Step 1. Define the alternatives and criteria for assessment.

Step 2. The preference data on criteria are gathered from the DMs.

Step 3. Employ the Bayesian BWM in Section 3.1 to compute the criteria weights.

Step 4. Collect the linguistic ratings of alternatives concerning criteria from the DMs.

Step 5. Convert the linguistic ratings into IFNs.

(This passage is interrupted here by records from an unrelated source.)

-- ==== Sys2Proof/Laws/Keep8.lean ====
section
/-! SUPPORT. The operations and meanings of Machine/Perform, Machine/Preempt, Machine/Stoch, Machine/Moves, Machine/Step keep memory in its canonical
form: `f_wf` for an operation that answers a state, or a state with a value. -/

set_option maxRecDepth 4000
set_option linter.unusedTactic false
set_option linter.unreachableTactic false
set_option linter.unusedSimpArgs false
set_option linter.unusedVariables false

namespace Sys2Proof.Machine

open Sys2Proof.Bits Sys2Proof.Rows

theorem performDeviceLoad_wf (a0 : State) (a1 : ℕ) (a2 : ℕ) (a3 : Inst) (a4 : Block) (a5 : MOp) (a6 : Piece) (h0 : a0.mem.wf = true) :
    (performDeviceLoad a0 a1 a2 a3 a4 a5 a6).mem.wf = true := by
  unfold performDeviceLoad
  repeat' (first
    | assumption
    | intro _
    | (apply_assumption; done)
    | with_reducible exact True.intro
    | with_reducible apply State.modBlk_wf
    | with_reducible apply acquire_wf
    | with_reducible apply bindBlock_wf
    | with_reducible apply refuseEither_wf
    | with_reducible refine deviceRead_wf (by with_reducible assumption) ?_
    | with_reducible apply deviceArrives_wf
    | with_reducible apply readCached_wf
    | with_reducible apply readPast_wf
    | with_reducible apply foldl_wf
    | with_reducible apply nextWf_next
    | with_reducible apply nextWf_when
    | split
    | dsimp only)

theorem performDeviceStore_wf (a0 : State) (a1 : ℕ) (a2 : ℕ) (a3 : Block) (a4 : List Piece) (a5 : List Byte) (a6 : MOp) (h0 : a0.mem.wf = true) :
    (performDeviceStore a0 a1 a2 a3 a4 a5 a6).mem.wf = true := by
  unfold performDeviceStore
  repeat' (first
    | assumption
    | intro _
    | (apply_assumption; done)
    | with_reducible exact True.intro
    | with_reducible apply State.modBlk_wf
    | with_reducible apply answer_wf
    | with_reducible apply ctlWrite_wf
    | with_reducible apply deviceWrite_wf
    | with_reducible refine objectTurn_go (e := by with_reducible assumption) ?_
    | with_reducible refine objectTurn_wait (e := by with_reducible assumption) ?_
    | with_reducible refine objectTurn_poison (e := by with_reducible assumption) ?_
    | with_reducible apply foldl_wf
    | with_reducible apply nextWf_next
    | with_reducible apply nextWf_when
    | split)

theorem readOfCtl_wf (a0 : State) (a1 : ℕ) (a2 : ℕ) (h0 : a0.mem.wf = true) :
    (readOfCtl a0 a1 a2).mem.wf = true := by
  unfold readOfCtl
  repeat' (first
    | assumption
    | intro _
    | (apply_assumption; done)
    | with_reducible exact True.intro
    | with_reducible apply readCtl_wf
    | with_reducible apply performDeviceLoad_wf
    | with_reducible apply foldl_wf
    | with_reducible apply nextWf_next
    | with_reducible apply nextWf_when
    | split)

theorem deviceStoreOf_wf (a0 : State) (a1 : ℕ) (h0 : a0.mem.wf = true) :
    (deviceStoreOf a0 a1).mem.wf = true := by
  unfold deviceStoreOf
  repeat' (first
    | assumption
    | intro _
    | (apply_assumption; done)
    | with_reducible exact True.intro
    | with_reducible apply performDeviceStore_wf
    | with_reducible apply foldl_wf
    | with_reducible apply nextWf_next
    | with_reducible apply nextWf_when
    | split)

theorem execReadPerform_wf (a0 : Agent) (a1 : ℕ) (a2 : State) (h2 : a2.mem.wf = true) :
    NextWf (execReadPerform a0 a1 a2) := by
  unfold execReadPerform
  repeat' (first
    | assumption
    | intro _
    | (apply_assumption; done)
    | with_reducible exact True.intro
    | with_reducible apply readEngine_wf
    | with_reducible apply readRegion_wf
    | with_reducible apply performInbound_wf
    | with_reducible apply readOfCtl_wf
    | with_reducible apply foldl_wf
    | with_reducible apply nextWf_next
    | with_reducible apply nextWf_when
    | split)

theorem releaseTokens_wf (a0 : State) (a1 : Outb) (a2 : ℕ) (h0 : a0.mem.wf = true) :
    (releaseTokens a0 a1 a2).mem.wf = true := by
  unfold releaseTokens
  repeat' (first
    | assumption
    | intro _
    | (apply_assumption; done)
    | with_reducible exact True.intro
    | with_reducible apply State.modChan_wf
    | with_reducible apply settleChan_wf)

theorem performWrite_wf (a0 : State) (a1 : Outb) (h0 : a0.mem.wf = true) :
    (performWrite a0 a1).mem.wf = true := by
  unfold performWrite
  repeat' (first
    | assumption
    | intro _
    | (apply_assumption; done)
    | with_reducible exact True.intro
    | with_reducible apply homeWrite_wf
    | with_reducible apply ctlWrite_wf
    | with_reducible apply dropOutb_wf
    | with_reducible apply deviceWrite_wf
    | with_reducible apply poisonRun_wf
    | with_reducible apply engineWrite_wf
    | with_reducible apply engineDeviceWrite_wf
    | with_reducible apply releaseTokens_wf
    | with_reducible apply foldl_wf
    | with_reducible apply nextWf_next
    | with_reducible apply nextWf_when
    | split)

theorem performOutb_wf (a0 : State) (a1 : Agent) (a2 : ℕ) (h0 : a0.mem.wf = true) :
    (performOutb a0 a1 a2).mem.wf = true := by
  unfold performOutb
  repeat' (first
    | assumption
    | intro _
    | (apply_assumption; done)
    | with_reducible exact True.intro
    | with_reducible apply performMarker_wf
    | with_reducible apply performWrite_wf
    | with_reducible apply foldl_wf
    | with_reducible apply nextWf_next
    | with_reducible apply nextWf_when
    | split)

theorem execWritePerform_wf (a0 : Agent) (a1 : ℕ) (a2 : State) (h2 : a2.mem.wf = true) :
    NextWf (execWritePerform a0 a1 a2) := by
  unfold execWritePerform
  repeat' (first
    | assumption
    | intro _
    | (apply_assumption; done)
    | with_reducible exact True.intro
    | with_reducible apply performLine_wf
    | with_reducible apply deviceStoreOf_wf
    | with_reducible apply performOutb_wf
    | with_reducible apply foldl_wf
    | with_reducible apply nextWf_next
    | with_reducible apply nextWf_when
    | split)

theorem discardFree_wf (a0 : State) (a1 : ℕ) (h0 : a0.mem.wf = true) :
    (discardFree a0 a1).mem.wf = true := by
  unfold discardFree
  repeat' (first
    | assumption
    | intro _
    | (apply_assumption; done)
    | with_reducible exact True.intro
    | with_reducible apply discardBlock_wf
    | with_reducible apply foldl_wf
    | with_reducible apply nextWf_next
    | with_reducible apply nextWf_when
    | split)

theorem stopOrder_wf (a0 : State) (a1 : ℕ) (a2 : Bool) (h0 : a0.mem.wf = true) :
    (stopOrder a0 a1 a2).mem.wf = true := by
  unfold stopOrder
  repeat' (first
    | assumption
    | intro _
    | (apply_assumption; done)
    | with_reducible exact True.intro
    | with_reducible apply State.modInst_wf
    | with_reducible apply State.note_wf
    | with_reducible apply commandAll_wf
    | with_reducible apply Firing.note_wf
    | with_reducible apply discardFree_wf
    | with_reducible apply foldl_wf
    | with_reducible apply nextWf_next
    | with_reducible apply nextWf_when
    | split)

theorem execBorrowLimit_wf (a0 : BitVec 4) (a1 : State) (h1 : a1.mem.wf = true) :
    NextWf (execBorrowLimit a0 a1) := by
  unfold execBorrowLimit
  repeat' (first
    | assumption
    | intro _
    | (apply_assumption; done)
    | with_reducible exact True.intro
    | with_reducible apply stopOrder_wf
    | with_reducible apply foldl_wf
    | with_reducible apply nextWf_next
    | with_reducible apply nextWf_when
    | split)

theorem stopForSave_wf (a0 : State) (a1 : ℕ) (h0 : a0.mem.wf = true) :
    (stopForSave a0 a1).mem.wf = true := by
  unfold stopForSave
  repeat' (first
    | assumption
    | intro _
    | (apply_assumption; done)
    | with_reducible exact True.intro
    | with_reducible apply State.modInst_wf
    | with_reducible apply rollback_wf
    | with_reducible apply returnLeave_wf)

theorem execRegionStopDiscard_wf (a0 : ℕ) (a1 : State) (h1 : a1.mem.wf = true) :
    NextWf (execRegionStopDiscard a0 a1) := by
  unfold execRegionStopDiscard
  repeat' (first
    | assumption
    | intro _
    | (apply_assumption; done)
    | with_reducible exact True.intro
    | with_reducible apply stopForSave_wf
    | with_reducible apply foldl_wf
    | with_reducible apply nextWf_next
    | with_reducible apply nextWf_when
    | split)

theorem execRegionStopFinish_wf (a0 : ℕ) (a1 : State) (h1 : a1.mem.wf = true) :
    NextWf (execRegionStopFinish a0 a1) := by
  unfold execRegionStopFinish
  repeat' (first
    | assumption
    | intro _
    | (apply_assumption; done)
    | with_reducible exact True.intro
    | with_reducible apply stopForSave_wf
    | with_reducible apply foldl_wf
    | with_reducible apply nextWf_next
    | with_reducible apply nextWf_when
    | split)

theorem saveWrite_wf {a0 : State} {a1 : Inst} {a2 : ℕ} {a3 : List Byte} {t : State} (e : saveWrite a0 a1 a2 a3 = some t) (h0 : a0.mem.wf = true) :
    (State.mem t).wf = true := by
  unfold saveWrite at e
  repeat' (first
    | assumption
    | intro _
    | (apply_assumption; done)
    | with_reducible exact True.intro
    | with_reducible refine writeVirt_wf (by with_reducible assumption) ?_
    | with_reducible apply writeVirt_wf1
    | with_reducible apply foldl_wf
    | with_reducible apply nextWf_next
    | with_reducible apply nextWf_when
    | (split at e)
    | (simp only [Prod.mk.injEq, Option.some.injEq, reduceCtorEq, and_false, false_and] at e)
    | (obtain ⟨rfl, _⟩ := e))

theorem saveState_wf (a0 : State) (a1 : Inst) (a2 : ℕ) (h0 : a0.mem.wf = true) :
    (saveState a0 a1 a2).mem.wf = true := by
  unfold saveState
  repeat' (first
    | assumption
    | intro _
    | (apply_assumption; done)
    | with_reducible exact True.intro
    | with_reducible apply writeRecord_wf)

theorem freeSems_wf (a0 : State) (a1 : ℕ) (a2 : ℕ) (h0 : a0.mem.wf = true) :
    (freeSems a0 a1 a2).mem.wf = true := by
  unfold freeSems
  repeat' (first
    | assumption
    | intro _
    | (apply_assumption; done)
    | with_reducible exact True.intro
    | with_reducible apply State.modSem_wf
    | with_reducible apply foldl_wf)

theorem parkFes_wf (a0 : State) (a1 : ℕ) (a2 : Inst) (h0 : a0.mem.wf = true) :
    (parkFes a0 a1 a2).mem.wf = true := by
  unfold parkFes
  repeat' (first
    | assumption
    | intro _
    | (apply_assumption; done)
    | with_reducible exact True.intro
    | with_reducible apply State.modFe_wf
    | with_reducible apply foldl_wf)

theorem becomeSaved_wf (a0 : State) (a1 : ℕ) (a2 : Inst) (h0 : a0.mem.wf = true) :
    (becomeSaved a0 a1 a2).mem.wf = true := by
  unfold becomeSaved
  repeat' (first
    | assumption
    | intro _
    | (apply_assumption; done)
    | with_reducible exact True.intro
    | with_reducible apply State.modInst_wf
    | with_reducible apply endBorrow_wf
    | with_reducible apply freeSems_wf
    | with_reducible apply parkFes_wf)

theorem execContextPreempt_wf (a0 : ℕ) (a1 : State) (h1 : a1.mem.wf = true) :
    NextWf (execContextPreempt a0 a1) := by
  unfold execContextPreempt
  repeat' (first
    | assumption
    | intro _
    | (apply_assumption; done)
    | with_reducible exact True.intro
    | with_reducible apply State.modInst_wf
    | with_reducible apply discardFree_wf
    | with_reducible apply stopOrder_wf
    | with_reducible refine saveWrite_wf (by with_reducible assumption) ?_
    | with_reducible apply becomeSaved_wf
    | with_reducible apply foldl_wf
    | with_reducible apply nextWf_next
    | with_reducible apply nextWf_when
    | split
    | dsimp only)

Step 6. Apply the consensus model utilizing Equation (14), and obtain the group preference vector ($A_i^G(i=1,2,\dots ,m)$),

$$A_i^G=\left\{\begin{array}{c}<C_1,\left({\displaystyle \frac{1}{p}}\sum _{k=1}^p{\mu }_{C_1}^k,{\displaystyle \frac{1}{p}}\sum _{k=1}^p{\nu }_{C_1}^k\right)>,\\ <C_2,\left({\displaystyle \frac{1}{p}}\sum _{k=1}^p{\mu }_{C_2}^k,{\displaystyle \frac{1}{p}}\sum _{k=1}^p{\nu }_{C_2}^k\right)>,\dots ,<C_n,\left({\displaystyle \frac{1}{p}}\sum _{k=1}^p{\mu }_{C_n}^k,{\displaystyle \frac{1}{p}}\sum _{k=1}^p{\nu }_{C_n}^k\right)>\end{array}\right\},$$

(14)

where $A_i(i=1,2,...,m)$ for each alternative.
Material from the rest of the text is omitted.